Repeating distributions
Last time we had this function which repeatedly sampled from a given distribution.
private static IEnumerable<T> TakeSamples<T, TRng>(
IDistribution<T> dist, int count, TRng rng)
where TRng : notnull, IRng
{
for (int i = 0; i < count; i++)
{
yield return dist.Sample(rng);
}
}
As we go through this series, we'll aim to put as much code as possible into the functional core. Looking at the code snippet above, one thing that jumps out at me is that the idea of repeatedly sampling from a distribution can be classed as a distribution in and of itself.
So I've extracted an extension method which transforms a single-valued distribution into a distribution returning multiple values.
public static class DistributionExtensions
{
public static IDistribution<IEnumerable<T>> Repeat<T>(
this IDistribution<T> dist, int count) =>
new RepeatDistribution<T>(dist, count);
private class RepeatDistribution<T>(IDistribution<T> dist, int count) :
IDistribution<IEnumerable<T>>
{
public IEnumerable<T> Sample<TRng>(TRng rng) where TRng : notnull, IRng
{
for (int i = 0; i < count; i++)
{
yield return dist.Sample(rng);
}
}
}
}
This moves more code into the functional core, and allows us to simplify the call site:
private void DisplayHistogram()
{
var rng = StandardRng.Create();
var dist = Uniform.New(0d, 1d).Repeat(count: 100_000);
var values = dist.Sample(rng);
DisplayHistogram(values);
}
What we've done here is to change the abstraction: instead of having a distribution and iteratively taking values from it, we now have a distribution which generates a collection of values in one call. This idea of composing distributions to make new ones will be important for us, and is very much in keeping with the ethos of FP.
Transforming distributions
In order to display the histogram what we ultimately want is not a collection of
values, but a Histogram
object itself. So let's push the idea of composing
distributions one step further, and use the Select()
method from RandN to
transform the distribution of value-collections into a distribution of
histograms.
var dist =
Uniform.New(0d, 1d)
.Repeat(count: 100_000)
.Select(v => Histogram.New(v, min: 0, max: 1));
This method is called Select()
intentionally to match up with Select()
from
LINQ. It does the same thing to a distribution as the equivalent LINQ method
does to enumerables; that is, it transforms the type of the distribution using a
function which can be applied to the underlying type.

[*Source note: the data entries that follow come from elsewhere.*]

-- ==== Sys2Proof/Machine/Heads.lean ====
section
/-! DEFINITION. One lamp head: what it should show, whether it agrees, and its agreement timer (03 section 3.3). -/

namespace Sys2Proof.Machine

/-- The red and green indications a healthy head gives for an output (R56). -/
def Aspect.expects : Aspect → Bool × Bool
  | .red => (true, false)
  | .redGreen => (true, true)
  | .green => (false, true)
  | .redFlash => (true, false)
  | .dark => (false, false)

/-- A head agrees when both its indications match the commanded output (R56). -/
def Head.agrees (h : Head) : Bool := decide ((h.red, h.green) = h.output.expects)

/-- The agreement timer after an event on the head (R56): it runs while the head stands against its fault state (CLEAR and disagreeing, or FAULT and agreeing), from 0 again where the output has just changed, and is stopped otherwise. -/
def Head.retime (changed : Bool) (h : Head) : Head :=
  if h.agrees = h.fault then
    { h with timer := if changed then some Config.agreementTime else some (h.timer.getD Config.agreementTime) }
  else
    { h with timer := none }

/-- Command an output; a head that already has it keeps its command and its timer (R53, R56). -/
def Head.command (a : Aspect) (h : Head) : Head :=
  if h.output = a then h else Head.retime true { h with output := a }

/-- Take a change of the head's indications (R56). -/
def Head.indicate (red green : Bool) (h : Head) : Head :=
  Head.retime false { h with red := red, green := green }

/-- A head set for a fresh output with the fault CLEAR, its agreement timer restarted for that output (R52, R60). -/
def Head.restart (a : Aspect) (h : Head) : Head :=
  Head.retime true { h with output := a, fault := false }

/-- The head of a side. -/
def HeadPair.get (p : HeadPair) : Side → Head
  | .above => p.above
  | .below => p.below

/-- Replace the head of a side. -/
def HeadPair.set (p : HeadPair) (side : Side) (h : Head) : HeadPair :=
  match side with
  | .above => { p with above := h }
  | .below => { p with below := h }

/-- The same function on both heads. -/
def HeadPair.map (f : Head → Head) (p : HeadPair) : HeadPair :=
  { above := f p.above, below := f p.below }

end Sys2Proof.Machine
end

Although I've chosen not to here, the signature of this method means we could use C#'s query syntax instead:
var dist =
from v in Uniform.New(0d, 1d).Repeat(count: 100_000)
select Histogram.New(v, min: 0, max: 1);
Flattening distributions
Let's turn things up a notch. We can use the Box-Muller algorithm to generate a normal distribution (also known as a Gaussian) from two uniformly-distributed values. The obvious way to write this is with a new class.
public static class Normal
{
public static IDistribution<double> New() => new NormalDistribution();
private class NormalDistribution : IDistribution<double>
{
public double Sample<TRng>(TRng rng) where TRng : notnull, IRng
{
var uniformDist = Uniform.New(0d, 1d);
var u1 = uniformDist.Sample(rng);
var u2 = uniformDist.Sample(rng);
return
Math.Sqrt(-2.0 * Math.Log(u1))
* Math.Cos(2.0 * Math.PI * u2);
}
}
}
However, we can make things simpler by using the SelectMany()
method. This is
again similar to SelectMany()
in LINQ, allowing you to sample from multiple
distributions and flatten the results. This time I think the code is definitely
better off using query syntax than method syntax.
public static class Normal
{
public static IDistribution<double> New() =>
from u1 in Uniform.New(0d, 1d)
from u2 in Uniform.New(0d, 1d)
select
Math.Sqrt(-2.0 * Math.Log(u1))
* Math.Cos(2.0 * Math.PI * u2);
}
We can again plot this as a histogram:
A very satisfying bell curve!
Conclusion
We've made a lot of progress so far; these methods for composing and transforming distributions will be very useful as we go through this series.
However, we can't really say we've done any procedural generation yet. In the next post we'll start using stochastic algorithms to generate mazes.